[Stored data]
[Start of section]

/-- EZOPEN (R343). -/
def ezEzopen (c : Cmd) (r : StoreRec) (w : Kw) : EzOut :=
  let p := c.p0.toNat
  let q := bits p 15 0
  let rule := bits p 19 18
  let l0 := bits p 50 32
  if c.arg ≠ 0 ∨ !parmsOk c (0x3FFFFFF + 2 ^ 32 * 0x7FFFF) 0xFFFFFF 0xFFFFFFFF (2 ^ 64 - 1) ∨ r.nseq ≤ q ∨ rule = 3 ∨
     (rule = 1 ∧ c.p3 = 0) then ezIllegal
  else if (getSeq w.kv q).st ≠ .none then ezSlot
  else if (blockPairs (List.range r.nl) 0 ((l0 + 63) / 64)).any
      (fun x => decide (r.maxb ≤ x.2) || (tabRec r w.kv q x.1 x.2).isNone) then ezIllegal
  else
    match freeEasel w.kv with
    | none => .wait
    | some e =>
      let z : Easel := { st := .ready, seq := q, cls := bits p 17 16, rule := rule, nodes := bits p 25 20 + 1,
                         root := c.p1.toNat, len := l0, theta := c.p2.toNat, rng := c.p3, deficit := 0, tree := [] }
      let k := bindEasel w.s e z (setLen r q l0 w.kv)
      .done { w with kv := k.1 } k.2 (.ofNat 64 e)
/-- EZOPEN on the EZ ring. -/
def execEzopen (c : Cmd) (s : State) : Host.Outcome State Fault Refusal :=
  .next (engineGo 4 c (fun slot s => ezRun c (ezEzopen c) slot s) s)

/-- A parked easel's record (R344). -/
def parkNum (z : Easel) : Nat :=
  pack [(16, z.seq), (8, z.cls), (8, z.rule), (8, z.nodes - 1), (24, z.root), (32, z.len), (32, z.theta), (64, z.rng.toNat),
    (16, z.deficit)]

/-- EZPARK (R344). -/
def ezEzpark (c : Cmd) (slot : Nat) (_ : StoreRec) (w : Kw) : EzOut :=
  let e := bits c.arg.toNat 39 31
  let z := getEasel w.kv e
  if bits c.arg.toNat 30 0 ≠ 0 ∨ !parmsOk c (2 ^ 64 - 1) 0 0 0 ∨ c.p0.toNat % 128 ≠ 0 then ezIllegal
  else if z.st ≠ .ready then ezSlot
  else
    match putSectors slot 0 2 c.p0.toNat (parkNum z) w.s with
    | (t, some x) => .fault x { w with s := t }
    | (t, none) =>
      let d := getSeq w.kv z.seq
      let k := putEasel (putSeq w.kv z.seq { d with st := .parked }) e Easel.free
      .done { w with s := t, kv := { k with ready := k.ready.filter (· != e) } } 0 0
/-- EZPARK on the EZ ring. -/
def execEzpark (c : Cmd) (s : State) : Host.Outcome State Fault Refusal :=
  .next (engineGo 4 c (fun slot s => ezRun c (ezEzpark c slot) slot s) s)

/-- EZRESUME (R344). -/
def ezEzresume (c : Cmd) (slot : Nat) (r : StoreRec) (w : Kw) : EzOut :=
  if c.arg ≠ 0 ∨ !parmsOk c (2 ^ 64 - 1) 0 0 0 ∨ c.p0.toNat % 128 ≠ 0 then ezIllegal
  else
    match engReadS w.s slot 0 2 c.p0.toNat with
    | .error x => .fault x w
    | .ok v =>
      match unpack [16, 8, 8, 8, 24, 32, 32, 64, 16] v with
      | [q, cls, rule, nodes, root, len, theta, rng, deficit] =>
        if v / 2 ^ 208 ≠ 0 ∨ r.nseq ≤ q ∨ 3 < cls ∨ 2 < rule ∨ 63 < nodes ∨ (rule = 1 ∧ rng = 0) then ezIllegal
        else if (getSeq w.kv q).st ≠ .parked ∨ (getSeq w.kv q).len ≠ len then ezSlot
        else
          match freeEasel w.kv with
          | none => .wait
          | some e =>
            let z : Easel := { st := .ready, seq := q, cls := cls, rule := rule, nodes := nodes + 1, root := root, len := len,
                               theta := theta, rng := .ofNat 64 rng, deficit := deficit, tree := [] }
            let k := bindEasel w.s e z w.kv
            .done { w with s := touchSectors slot 2 c.p0.toNat w.s, kv := k.1 } k.2 (.ofNat 64 e)
      | _ => ezIllegal
/-- EZRESUME on the EZ ring. -/
def execEzresume (c : Cmd) (s : State) : Host.Outcome State Fault Refusal :=
  .next (engineGo 4 c (fun slot s => ezRun c (ezEzresume c slot) slot s) s)

/-- EZCLOSE (R345). -/
def ezEzclose (c : Cmd) (r : StoreRec) (w : Kw) : EzOut :=
  let e := bits c.arg.toNat 39 31
  let z := getEasel w.kv e
  if bits c.arg.toNat 30 0 ≠ 0 ∨ !parmsOk c 0 0 0 0 then ezIllegal
  else if z.st = .free then ezSlot
  else
    let k := freeWet r z.seq w.kv
    let d := getSeq k z.seq
    let k2 := putEasel (putSeq k z.seq { d with st := .none }) e Easel.free
    .done { w with kv := { k2 with ready := k2.ready.filter (· != e) } } 0 0
/-- EZCLOSE on the EZ ring. -/
def execEzclose (c : Cmd) (s : State) : Host.Outcome State Fault Refusal :=
  .next (engineGo 4 c (fun slot s => ezRun c (ezEzclose c) slot s) s)

/-- Formats of the wet blocks of an easel, one per layer (R331). -/
def wetFmts (r : StoreRec) (kv : KvStore) (z : Easel) : List Nat :=
  (List.range r.nl).map fun l => appendFmt r kv z.seq l (z.len / 64 + 1) (z.len / 64)

/-- An easel taken into the batch (R335). The summary of a wet block that it allocates stays as the storage last held it, scales and
all, until R329 changes it (log 91). -/
def takeEasel (r : StoreRec) (e : Nat) (w : Kw) : Kw :=
  let z := getEasel w.kv e
  let w1 := ((wetFmts r w.kv z).zipIdx).foldl (fun w p =>
    let a := allocRec r p.1 survAll w
    { a.2 with kv := setWet a.2.kv z.seq p.2 a.1 }) w
  { w1 with kv := { putEasel w1.kv e { z with st := .draft } with ready := w1.kv.ready.filter (· != e) } }

/-- Where the choice of a batch stands (R335). -/
structure Choice where
  w : Kw
  batch : List Nat
  left : Nat
  cap : Nat
  stopped : Bool
  /-- frames that the easel at which choosing stopped needed -/
  want : Option Nat

/-- The easel's wet blocks can be reserved, else choosing stops there (R335). -/
def choiceTake (r : StoreRec) (e : Nat) (h : Choice) : Choice :=
  let z := getEasel h.w.kv e
  match reserveOk r (wetFmts r h.w.kv z) h.w.kv with
  | some n => { h with stopped := true, want := some n }
  | none => { h with w := takeEasel r e h.w, batch := h.batch ++ [e], left := h.left - z.nodes }

/-- Class 0 in order of entry to READY (R335). -/
def chooseZero (r : StoreRec) (maxe : Nat) (h : Choice) : Choice :=
  (h.w.kv.ready.filter fun e => (getEasel h.w.kv e).cls == 0).foldl (fun h e =>
    if h.stopped then h
    else if maxe ≤ h.batch.length then { h with stopped := true }
    else choiceTake r e h) h

def getPtr (kv : KvStore) (c : Nat) : Nat := match c with | 1 => kv.ptr1 | 2 => kv.ptr2 | _ => kv.ptr3
def setPtr (kv : KvStore) (c n : Nat) : KvStore :=
  match c with | 1 => { kv with ptr1 := n } | 2 => { kv with ptr2 := n } | _ => { kv with ptr3 := n }

/-- One class of the deficit round robin (R335). -/
def chooseClass (r : StoreRec) (maxe c quant : Nat) (h : Choice) : Choice :=
  let p := getPtr h.w.kv c
  let es := (List.range 512).map (fun k => (p + k) % 512)
  (es.filter fun e => (getEasel h.w.kv e).st == .ready && (getEasel h.w.kv e).cls == c).foldl (fun h e =>
    if h.stopped then h
    else
      let z0 := getEasel h.w.kv e
      let z := { z0 with deficit := Nat.min (z0.deficit + quant) 65535 }
      let h1 := { h with w := { h.w with kv := putEasel h.w.kv e z } }
      if maxe ≤ h.batch.length then { h1 with stopped := true }
      else
        let h2 :=
          if z.nodes ≤ z.deficit ∧ z.nodes ≤ h1.left ∧ z.nodes ≤ h1.cap then
            let t := choiceTake r e h1
            if t.stopped then t
            else
              let y := getEasel t.w.kv e
              { t with w := { t.w with kv := putEasel t.w.kv e { y with deficit := y.deficit - z.nodes } },
                       cap := t.cap - z.nodes }
          else h1
        if h2.stopped then h2
        else { h2 with w := { h2.w with kv := setPtr h2.w.kv c ((e + 1) % 512) } }) h

/-- The 16-byte entry of a batch member (R346). -/
def batchEntry (kv : KvStore) (e : Nat) : Nat :=
  let z := getEasel kv e
  pack [(16, e), (16, z.seq), (32, z.len), (24, z.root), (8, z.nodes - 1), (8, z.cls), (8, z.rule), (16, 0)]

/-- EZNEXT (R335, R346). -/
def ezEznext (c : Cmd) (r : StoreRec) (w : Kw) : EzOut :=
  let maxe := bits c.arg.toNat 39 34 + 1
  let lrow := bits c.arg.toNat 33 21
  let nb := c.p0.toNat
  let col := getCol w.s (colOf w.s.coreNo)
  if bits c.arg.toNat 20 0 ≠ 0 ∨ !parmsOk c 0xFFF 0 0 0 ∨ nb = 0 ∨ 6096 < lrow + 3 then ezIllegal
  else
    let h0 : Choice := { w := w, batch := [], left := nb, cap := nb * (65536 - col.refloss % 65536) / 65536,
                         stopped := false, want := none }
    let h := chooseClass r maxe 3 col.q3 (chooseClass r maxe 2 col.q2 (chooseClass r maxe 1 col.q1 (chooseZero r maxe h0)))
    match h.batch, h.want with
    | [], some n => ezPool r w.kv n
    | _, _ =>
      let kv := h.w.kv
      let r0 := joinEls 16 ((h.batch ++ List.replicate 256 0xFFFF).take 256)
      let r1 := joinEls 128 (h.batch.map (batchEntry kv))
      .done { h.w with s := putRowBytes h.w.s lrow 1536 (r0 + 2 ^ 4096 * r1) } 0 (.ofNat 64 h.batch.length)
/-- EZNEXT on the EZ ring. -/
def execEznext (c : Cmd) (s : State) : Host.Outcome State Fault Refusal :=
  .next (engineGo 4 c (fun slot s => ezRun c (ezEznext c) slot s) s)

/-- A list has a repeated member. -/
def hasDup : List Nat → Bool
  | [] => false
  | x :: r => r.contains x || hasDup r

/-- The batch list and the rows of EZTREE or EZCHECK (R347), or how the command ends. -/
def batchRows (c : Cmd) (w : Kw) : Except EzOut (List (Nat × Nat)) :=
  let n := bits c.arg.toNat 39 34 + 1
  let lrow := bits c.arg.toNat 33 21
  let drow := bits c.arg.toNat 20 8
  if bits c.arg.toNat 7 0 ≠ 0 ∨ 6096 ≤ lrow ∨ 6096 < drow + n then .error ezIllegal
  else
    match ezRow w.s lrow with
    | .error p => .error (.row p)
    | .ok l =>
      let es := splitEls 16 n l
      if es.any (fun e => decide (511 < e)) || hasDup es then .error ezIllegal
      else
        match rowsBad w.s.core drow n with
        | some p => .error (.row p)
        | none => .ok (es.zip ((List.range n).map fun k => (getRow w.s.core (drow + k)).toNat))

/-- The nodes of a posted tree row (R347). -/
def treeNodes (row n : Nat) : List TreeNode :=
  (List.range n).map fun i =>
    let x := row / 2 ^ (64 * i) % 2 ^ 64
    { token := x % 2 ^ 24, parent := x / 2 ^ 24 % 256, q := x / 2 ^ 32 }

/-- A tree row that EZTREE accepts (R331, R347). -/
def treeOk (z : Easel) (n row : Nat) : Bool :=
  let t := treeNodes row n
  decide (n ≤ z.nodes) && row / 2 ^ (64 * n) == 0 &&
    (match t with | x :: _ => x.token == z.root && x.parent == 255 | [] => false) &&
    (t.zipIdx.drop 1).all (fun p => decide (p.1.parent < p.2))

/-- EZTREE (R347). -/
def ezEztree (c : Cmd) (_ : StoreRec) (w : Kw) : EzOut :=
  let n := c.p0.toNat + 1
  if !parmsOk c 0x3F 0 0 0 then ezIllegal
  else
    match batchRows c w with
    | .error o => o
    | .ok l =>
      if l.any (fun p => (getEasel w.kv p.1).st != .draft) then ezSlot
      else if l.any (fun p => !treeOk (getEasel w.kv p.1) n p.2) then ezIllegal
      else
        .done { w with kv := l.foldl (fun kv p =>
          putEasel kv p.1 { getEasel kv p.1 with st := .check, tree := treeNodes p.2 n }) w.kv } 0 0
/-- EZTREE on the EZ ring. -/
def execEztree (c : Cmd) (s : State) : Host.Outcome State Fault Refusal :=
  .next (engineGo 4 c (fun slot s => ezRun c (ezEztree c) slot s) s)

/-- draw()'s next generator state (R332). -/
def xorshift (s : Nat) : Nat :=
  let a := Nat.xor s (s * 2 ^ 13 % 2 ^ 64)
  let b := Nat.xor a (a / 2 ^ 7)
  Nat.xor b (b * 2 ^ 17 % 2 ^ 64)

/-- x < y for signed dyadic numbers. -/
def dyLt (x y : Int × Int) : Bool := decide ((addDy x (-y.1, y.2)).1 < 0)

/-- Signed value of a finite FP32 pattern. -/
def dyOf (v : FVal) : Int × Int := match v with | .fin n m e => (if n then -(m : Int) else m, e) | _ => (0, 0)

/-- a ≥ b for FP32 values that are numbers. -/
def fvGe (a b : FVal) : Bool :=
  match a, b with
  | .nan _ _, _ => false
  | _, .nan _ _ => false
  | .inf na, .inf nb => !na || nb
  | .inf na, _ => !na
  | _, .inf nb => nb
  | x, y => !dyLt (dyOf x) (dyOf y)

/-- accept(p, q, u) of R332, u being k / 2^24. -/
def acceptNode (p q : FVal) (k : Nat) : Bool :=
  match p, q with
  | .nan _ _, _ => false
  | _, .nan _ _ => false
  | .inf n, .inf _ => !n
  | .inf n, _ => !n
  | p, .inf _ => dyLt (0, 0) (dyOf p)
  | p, q =>
    if dyLt (dyOf p) (0, 0) then false
    else if !dyLt (0, 0) (dyOf q) then dyLt (0, 0) (dyOf p)
    else dyLt ((k : Int) * (dyOf q).1, (dyOf q).2 - 24) (dyOf p)

/-- What a check posts for a node: p_i and NEXT_i (R332). -/
def postOf (row i : Nat) : Nat × Nat := (row / 2 ^ (64 * i) % 2 ^ 32, row / 2 ^ (64 * i + 32) % 2 ^ 24)

/-- The first accepted child of node `x`, the draws of sample mode on the way (R332). -/
def firstChild (z : Easel) (row x : Nat) : List (TreeNode × Nat) → Nat → Option Nat × Nat
  | [], g => (none, g)
  | (t, y) :: r, g =>
    if y = 0 ∨ t.parent ≠ x then firstChild z row x r g
    else
      let g2 := if z.rule = 1 then xorshift g else g
      let p := fdec (fmtOf 12) (postOf row y).1
      let ok := match z.rule with
        | 0 => t.token == (postOf row x).2
        | 1 => acceptNode p (fdec (fmtOf 12) t.q) (g2 / 2 ^ 40)
        | _ => fvGe p (fdec (fmtOf 12) z.theta)
      if ok then (some y, g2) else firstChild z row x r g2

[End of section]

Working from the data above, extract solely the lines from the one containing "match putSectors slot" through the one containing "nodes := nodes", exactly as they appear, both included.

_Answer for the task_
    match putSectors slot 0 2 c.p0.toNat (parkNum z) w.s with
    | (t, some x) => .fault x { w with s := t }
    | (t, none) =>
      let d := getSeq w.kv z.seq
      let k := putEasel (putSeq w.kv z.seq { d with st := .parked }) e Easel.free
      .done { w with s := t, kv := { k with ready := k.ready.filter (· != e) } } 0 0
/-- EZPARK on the EZ ring. -/
def execEzpark (c : Cmd) (s : State) : Host.Outcome State Fault Refusal :=
  .next (engineGo 4 c (fun slot s => ezRun c (ezEzpark c slot) slot s) s)

/-- EZRESUME (R344). -/
def ezEzresume (c : Cmd) (slot : Nat) (r : StoreRec) (w : Kw) : EzOut :=
  if c.arg ≠ 0 ∨ !parmsOk c (2 ^ 64 - 1) 0 0 0 ∨ c.p0.toNat % 128 ≠ 0 then ezIllegal
  else
    match engReadS w.s slot 0 2 c.p0.toNat with
    | .error x => .fault x w
    | .ok v =>
      match unpack [16, 8, 8, 8, 24, 32, 32, 64, 16] v with
      | [q, cls, rule, nodes, root, len, theta, rng, deficit] =>
        if v / 2 ^ 208 ≠ 0 ∨ r.nseq ≤ q ∨ 3 < cls ∨ 2 < rule ∨ 63 < nodes ∨ (rule = 1 ∧ rng = 0) then ezIllegal
        else if (getSeq w.kv q).st ≠ .parked ∨ (getSeq w.kv q).len ≠ len then ezSlot
        else
          match freeEasel w.kv with
          | none => .wait
          | some e =>
            let z : Easel := { st := .ready, seq := q, cls := cls, rule := rule, nodes := nodes + 1, root := root, len := len,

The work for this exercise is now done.